PARIS: A 24 ans, Charles de Vilmorin est entré mercredi de plain-pied dans le très élitiste club de la haute couture à Paris avec une collection aux couleurs vives, peintes à la main sur des formes exagérées.
«La ligne conductrice de cette collection, c'est la notion de liberté, je l'ai faite de manière instinctive, je voulais un résultat assez brut, aller droit au but», déclare le créateur grand et fin, en col roulé noir, qu'on compare d'ores et déjà à Yves Saint Laurent, ce qui ne le «dérange pas», dit-il.
Il a lancé sa marque au printemps dernier en plein confinement lorsqu'une collection de bombers très colorés était prête. Les pièces ont été promues sur ses réseaux sociaux et se fabriquent «sur commande pour éviter toute surproduction».

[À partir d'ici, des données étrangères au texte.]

theorem State.cxlLog_same (s : State) (a b c d : Nat) :
    s.SameBut (s.cxlLog a b c d) [.port, .out] := by
  unfold State.cxlLog
  try dsimp only
  repeat' split
  all_goals (intro p hp; revert hp; cases p <;> simp [State.agree])
@[simp] theorem State.cxlLog_dev (s : State) (a b c d : Nat) : (s.cxlLog a b c d).dev = s.dev := State.cxlLog_same s a b c d .dev (by decide)
@[simp] theorem State.cxlLog_prev (s : State) (a b c d : Nat) : (s.cxlLog a b c d).prev = s.prev := State.cxlLog_same s a b c d .prev (by decide)
@[simp] theorem State.cxlLog_cold (s : State) (a b c d : Nat) : (s.cxlLog a b c d).cold = s.cold := State.cxlLog_same s a b c d .cold (by decide)
@[simp] theorem State.cxlLog_now (s : State) (a b c d : Nat) : (s.cxlLog a b c d).now = s.now := State.cxlLog_same s a b c d .now (by decide)
@[simp] theorem State.cxlLog_regs (s : State) (a b c d : Nat) : (s.cxlLog a b c d).regs = s.regs := State.cxlLog_same s a b c d .regs (by decide)
@[simp] theorem State.cxlLog_freeCtr (s : State) (a b c d : Nat) : (s.cxlLog a b c d).freeCtr = s.freeCtr := State.cxlLog_same s a b c d .freeCtr (by decide)
@[simp] theorem State.cxlLog_mem (s : State) (a b c d : Nat) : (s.cxlLog a b c d).mem = s.mem := State.cxlLog_same s a b c d .mem (by decide)
@[simp] theorem State.cxlLog_fc (s : State) (a b c d : Nat) : (s.cxlLog a b c d).fc = s.fc := State.cxlLog_same s a b c d .fc (by decide)
@[simp] theorem State.cxlLog_rec_ (s : State) (a b c d : Nat) : (s.cxlLog a b c d).rec_ = s.rec_ := State.cxlLog_same s a b c d .rec_ (by decide)
@[simp] theorem State.cxlLog_nv (s : State) (a b c d : Nat) : (s.cxlLog a b c d).nv = s.nv := State.cxlLog_same s a b c d .nv (by decide)
@[simp] theorem State.cxlLog_cmd (s : State) (a b c d : Nat) : (s.cxlLog a b c d).cmd = s.cmd := State.cxlLog_same s a b c d .cmd (by decide)
@[simp] theorem State.cxlLog_cist (s : State) (a b c d : Nat) : (s.cxlLog a b c d).cist = s.cist := State.cxlLog_same s a b c d .cist (by decide)
@[simp] theorem State.cxlLog_weir (s : State) (a b c d : Nat) : (s.cxlLog a b c d).weir = s.weir := State.cxlLog_same s a b c d .weir (by decide)
@[simp] theorem State.cxlLog_basin (s : State) (a b c d : Nat) : (s.cxlLog a b c d).basin = s.basin := State.cxlLog_same s a b c d .basin (by decide)
@[simp] theorem State.cxlLog_rill (s : State) (a b c d : Nat) : (s.cxlLog a b c d).rill = s.rill := State.cxlLog_same s a b c d .rill (by decide)
@[simp] theorem State.cxlLog_res (s : State) (a b c d : Nat) : (s.cxlLog a b c d).res = s.res := State.cxlLog_same s a b c d .res (by decide)
@[simp] theorem State.cxlLog_whl (s : State) (a b c d : Nat) : (s.cxlLog a b c d).whl = s.whl := State.cxlLog_same s a b c d .whl (by decide)
@[simp] theorem State.cxlLog_spill (s : State) (a b c d : Nat) : (s.cxlLog a b c d).spill = s.spill := State.cxlLog_same s a b c d .spill (by decide)
@[simp] theorem State.cxlLog_sip (s : State) (a b c d : Nat) : (s.cxlLog a b c d).sip = s.sip := State.cxlLog_same s a b c d .sip (by decide)
@[simp] theorem State.cxlLog_seq (s : State) (a b c d : Nat) : (s.cxlLog a b c d).seq = s.seq := State.cxlLog_same s a b c d .seq (by decide)
@[simp] theorem State.cxlLog_mir (s : State) (a b c d : Nat) : (s.cxlLog a b c d).mir = s.mir := State.cxlLog_same s a b c d .mir (by decide)
@[simp] theorem State.cxlLog_mgmt (s : State) (a b c d : Nat) : (s.cxlLog a b c d).mgmt = s.mgmt := State.cxlLog_same s a b c d .mgmt (by decide)
@[simp] theorem State.cxlLog_pending (s : State) (a b c d : Nat) : (s.cxlLog a b c d).pending = s.pending := State.cxlLog_same s a b c d .pending (by decide)

theorem State.sendFrame_same (s : State) (a b : Nat) (h : MHdr) (l : List Nat) :
    s.SameBut (s.sendFrame a b h l) [.mir, .out] := by
  unfold State.sendFrame
  try dsimp only
  repeat' split
  all_goals (intro p hp; revert hp; cases p <;> simp [State.agree])
@[simp] theorem State.sendFrame_dev (s : State) (a b : Nat) (h : MHdr) (l : List Nat) : (s.sendFrame a b h l).dev = s.dev := State.sendFrame_same s a b h l .dev (by decide)
@[simp] theorem State.sendFrame_prev (s : State) (a b : Nat) (h : MHdr) (l : List Nat) : (s.sendFrame a b h l).prev = s.prev := State.sendFrame_same s a b h l .prev (by decide)
@[simp] theorem State.sendFrame_cold (s : State) (a b : Nat) (h : MHdr) (l : List Nat) : (s.sendFrame a b h l).cold = s.cold := State.sendFrame_same s a b h l .cold (by decide)
@[simp] theorem State.sendFrame_now (s : State) (a b : Nat) (h : MHdr) (l : List Nat) : (s.sendFrame a b h l).now = s.now := State.sendFrame_same s a b h l .now (by decide)
@[simp] theorem State.sendFrame_regs (s : State) (a b : Nat) (h : MHdr) (l : List Nat) : (s.sendFrame a b h l).regs = s.regs := State.sendFrame_same s a b h l .regs (by decide)
@[simp] theorem State.sendFrame_freeCtr (s : State) (a b : Nat) (h : MHdr) (l : List Nat) : (s.sendFrame a b h l).freeCtr = s.freeCtr := State.sendFrame_same s a b h l .freeCtr (by decide)
@[simp] theorem State.sendFrame_mem (s : State) (a b : Nat) (h : MHdr) (l : List Nat) : (s.sendFrame a b h l).mem = s.mem := State.sendFrame_same s a b h l .mem (by decide)
@[simp] theorem State.sendFrame_fc (s : State) (a b : Nat) (h : MHdr) (l : List Nat) : (s.sendFrame a b h l).fc = s.fc := State.sendFrame_same s a b h l .fc (by decide)
@[simp] theorem State.sendFrame_rec_ (s : State) (a b : Nat) (h : MHdr) (l : List Nat) : (s.sendFrame a b h l).rec_ = s.rec_ := State.sendFrame_same s a b h l .rec_ (by decide)
@[simp] theorem State.sendFrame_nv (s : State) (a b : Nat) (h : MHdr) (l : List Nat) : (s.sendFrame a b h l).nv = s.nv := State.sendFrame_same s a b h l .nv (by decide)
@[simp] theorem State.sendFrame_cmd (s : State) (a b : Nat) (h : MHdr) (l : List Nat) : (s.sendFrame a b h l).cmd = s.cmd := State.sendFrame_same s a b h l .cmd (by decide)
@[simp] theorem State.sendFrame_cist (s : State) (a b : Nat) (h : MHdr) (l : List Nat) : (s.sendFrame a b h l).cist = s.cist := State.sendFrame_same s a b h l .cist (by decide)
@[simp] theorem State.sendFrame_weir (s : State) (a b : Nat) (h : MHdr) (l : List Nat) : (s.sendFrame a b h l).weir = s.weir := State.sendFrame_same s a b h l .weir (by decide)
@[simp] theorem State.sendFrame_basin (s : State) (a b : Nat) (h : MHdr) (l : List Nat) : (s.sendFrame a b h l).basin = s.basin := State.sendFrame_same s a b h l .basin (by decide)
@[simp] theorem State.sendFrame_rill (s : State) (a b : Nat) (h : MHdr) (l : List Nat) : (s.sendFrame a b h l).rill = s.rill := State.sendFrame_same s a b h l .rill (by decide)
@[simp] theorem State.sendFrame_res (s : State) (a b : Nat) (h : MHdr) (l : List Nat) : (s.sendFrame a b h l).res = s.res := State.sendFrame_same s a b h l .res (by decide)
@[simp] theorem State.sendFrame_whl (s : State) (a b : Nat) (h : MHdr) (l : List Nat) : (s.sendFrame a b h l).whl = s.whl := State.sendFrame_same s a b h l .whl (by decide)
@[simp] theorem State.sendFrame_spill (s : State) (a b : Nat) (h : MHdr) (l : List Nat) : (s.sendFrame a b h l).spill = s.spill := State.sendFrame_same s a b h l .spill (by decide)
@[simp] theorem State.sendFrame_sip (s : State) (a b : Nat) (h : MHdr) (l : List Nat) : (s.sendFrame a b h l).sip = s.sip := State.sendFrame_same s a b h l .sip (by decide)
@[simp] theorem State.sendFrame_seq (s : State) (a b : Nat) (h : MHdr) (l : List Nat) : (s.sendFrame a b h l).seq = s.seq := State.sendFrame_same s a b h l .seq (by decide)
@[simp] theorem State.sendFrame_port (s : State) (a b : Nat) (h : MHdr) (l : List Nat) : (s.sendFrame a b h l).port = s.port := State.sendFrame_same s a b h l .port (by decide)
@[simp] theorem State.sendFrame_mgmt (s : State) (a b : Nat) (h : MHdr) (l : List Nat) : (s.sendFrame a b h l).mgmt = s.mgmt := State.sendFrame_same s a b h l .mgmt (by decide)
@[simp] theorem State.sendFrame_pending (s : State) (a b : Nat) (h : MHdr) (l : List Nat) : (s.sendFrame a b h l).pending = s.pending := State.sendFrame_same s a b h l .pending (by decide)

theorem State.newMsg_same (s : State) (a : Nat) (x y z : Bool) :
    s.SameBut (s.newMsg a x y z).2 [.mir] := by
  unfold State.newMsg
  try dsimp only
  repeat' split
  all_goals (intro p hp; revert hp; cases p <;> simp [State.agree])
@[simp] theorem State.newMsg_dev (s : State) (a : Nat) (x y z : Bool) : (s.newMsg a x y z).2.dev = s.dev := State.newMsg_same s a x y z .dev (by decide)
@[simp] theorem State.newMsg_prev (s : State) (a : Nat) (x y z : Bool) : (s.newMsg a x y z).2.prev = s.prev := State.newMsg_same s a x y z .prev (by decide)
@[simp] theorem State.newMsg_cold (s : State) (a : Nat) (x y z : Bool) : (s.newMsg a x y z).2.cold = s.cold := State.newMsg_same s a x y z .cold (by decide)
@[simp] theorem State.newMsg_now (s : State) (a : Nat) (x y z : Bool) : (s.newMsg a x y z).2.now = s.now := State.newMsg_same s a x y z .now (by decide)
@[simp] theorem State.newMsg_regs (s : State) (a : Nat) (x y z : Bool) : (s.newMsg a x y z).2.regs = s.regs := State.newMsg_same s a x y z .regs (by decide)
@[simp] theorem State.newMsg_freeCtr (s : State) (a : Nat) (x y z : Bool) : (s.newMsg a x y z).2.freeCtr = s.freeCtr := State.newMsg_same s a x y z .freeCtr (by decide)
@[simp] theorem State.newMsg_mem (s : State) (a : Nat) (x y z : Bool) : (s.newMsg a x y z).2.mem = s.mem := State.newMsg_same s a x y z .mem (by decide)
@[simp] theorem State.newMsg_fc (s : State) (a : Nat) (x y z : Bool) : (s.newMsg a x y z).2.fc = s.fc := State.newMsg_same s a x y z .fc (by decide)
@[simp] theorem State.newMsg_rec_ (s : State) (a : Nat) (x y z : Bool) : (s.newMsg a x y z).2.rec_ = s.rec_ := State.newMsg_same s a x y z .rec_ (by decide)
@[simp] theorem State.newMsg_nv (s : State) (a : Nat) (x y z : Bool) : (s.newMsg a x y z).2.nv = s.nv := State.newMsg_same s a x y z .nv (by decide)
@[simp] theorem State.newMsg_cmd (s : State) (a : Nat) (x y z : Bool) : (s.newMsg a x y z).2.cmd = s.cmd := State.newMsg_same s a x y z .cmd (by decide)
@[simp] theorem State.newMsg_cist (s : State) (a : Nat) (x y z : Bool) : (s.newMsg a x y z).2.cist = s.cist := State.newMsg_same s a x y z .cist (by decide)
@[simp] theorem State.newMsg_weir (s : State) (a : Nat) (x y z : Bool) : (s.newMsg a x y z).2.weir = s.weir := State.newMsg_same s a x y z .weir (by decide)
@[simp] theorem State.newMsg_basin (s : State) (a : Nat) (x y z : Bool) : (s.newMsg a x y z).2.basin = s.basin := State.newMsg_same s a x y z .basin (by decide)
@[simp] theorem State.newMsg_rill (s : State) (a : Nat) (x y z : Bool) : (s.newMsg a x y z).2.rill = s.rill := State.newMsg_same s a x y z .rill (by decide)
@[simp] theorem State.newMsg_res (s : State) (a : Nat) (x y z : Bool) : (s.newMsg a x y z).2.res = s.res := State.newMsg_same s a x y z .res (by decide)
@[simp] theorem State.newMsg_whl (s : State) (a : Nat) (x y z : Bool) : (s.newMsg a x y z).2.whl = s.whl := State.newMsg_same s a x y z .whl (by decide)
@[simp] theorem State.newMsg_spill (s : State) (a : Nat) (x y z : Bool) : (s.newMsg a x y z).2.spill = s.spill := State.newMsg_same s a x y z .spill (by decide)
@[simp] theorem State.newMsg_sip (s : State) (a : Nat) (x y z : Bool) : (s.newMsg a x y z).2.sip = s.sip := State.newMsg_same s a x y z .sip (by decide)
@[simp] theorem State.newMsg_seq (s : State) (a : Nat) (x y z : Bool) : (s.newMsg a x y z).2.seq = s.seq := State.newMsg_same s a x y z .seq (by decide)
@[simp] theorem State.newMsg_port (s : State) (a : Nat) (x y z : Bool) : (s.newMsg a x y z).2.port = s.port := State.newMsg_same s a x y z .port (by decide)
@[simp] theorem State.newMsg_mgmt (s : State) (a : Nat) (x y z : Bool) : (s.newMsg a x y z).2.mgmt = s.mgmt := State.newMsg_same s a x y z .mgmt (by decide)
@[simp] theorem State.newMsg_out (s : State) (a : Nat) (x y z : Bool) : (s.newMsg a x y z).2.out = s.out := State.newMsg_same s a x y z .out (by decide)
@[simp] theorem State.newMsg_pending (s : State) (a : Nat) (x y z : Bool) : (s.newMsg a x y z).2.pending = s.pending := State.newMsg_same s a x y z .pending (by decide)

Moins d'un an plus tard, il est sur le calendrier officiel de la haute couture, évènement exclusivement parisien qui rassemble une poignée de maisons correspondant à des critères très stricts.
Parrainé par Jean Paul Gaultier
«Je ne correspondais pas forcément, pour ce qui est l'ancienneté et tout ça, et c'est Jean Paul Gaultier qui a décidé de me parrainer», raconte le styliste.
«C'est une belle preuve que la haute couture est dans une démarche d'évoluer, d'aller plus loin et de revoir ses caractéristiques. Cela ne peut être que positif».
Enfant terrible de la mode, Gaultier a raccroché ses ciseaux il y a un an au bout de 50 ans de carrière et prévoyait de présenter les collections revisitées de sa maison avec un styliste invité chaque saison, un projet qui n'est pas à ce jour concrétisé.
Pour cette deuxième saison entièrement virtuelle pour cause de la Covid, les maisons historiques sont poussées à se réinventer avec des formats numériques pour remplacer les défilés.
Charles de Vilmorin qui n'en a jamais organisé, mais qui est très à l'aise avec Instagram, est dans son élément: «je ne peux pas vraiment me rendre compte de ce que c'est en temps normal».
Il dit avoir conçu cette collection en pensant au rendu sur les images.
«Ce n'est pas pareil de filmer un vêtement que d'avoir un vêtement qui défile à moins d'un mètre de réelles personnes», explique-t-il.
Drame et contrastes
Fils d'une professeure de dessin et d'un directeur financier passionnés par la mode, Charles de Vilmorin a peint à la main la plupart des tissus de la collection en utilisant des acryliques et encre de Chine.
Le choix des couleurs «franches et primaires» et de grands coups de pinceaux est assumé pour créer des contrastes entre le côté «craft» des matières et les techniques de haute couture au niveau du corset, des nerfs et des finitions.
C'est Anaelle Postollec, 22 ans, son amie, muse et maquilleuse qui l'accompagne pour ses projets, qui pose en pièce emblématique de la collection couture: une robe à la taille marquée, aux épaules exagérées et buste en forme de ballons portée sur des cuissardes à talon aiguille, également aux motifs très vifs.
«J'adore tout ce qui est dramatique, les grandes formes, c'est presque du théâtre, quelque chose d'assez bizarre, un rêve qui a tourné au cauchemar. C'est paradoxal entre toutes ces couleurs et les formes qui sont violentes», confie-t-elle.
Charles «ose se jeter dans le vide clairement, cela résonne avec le moment, cela apporte un message de quelque chose de nouveau et de meilleur qui va venir bientôt», estime la jeune femme qui réalise des maquillages et des «body paintings» avec des motifs qui rappellent ou complètent ceux des tenues pour les présentations vidéo.
Des papillons, des fleurs qui montent sur les corps, «je voulais cette notion d'éclosion et de nouvelle naissance», soutient le styliste.
Pour lui, la haute couture sert à expérimenter et plutôt que d'être portable, un vêtement doit «exprimer quelque chose».
Et la crise sanitaire fait que la mode doit être «sincère».
«On n'a plus envie de passer par 36 milliards de chemins pour dire quelque chose», conclut-il.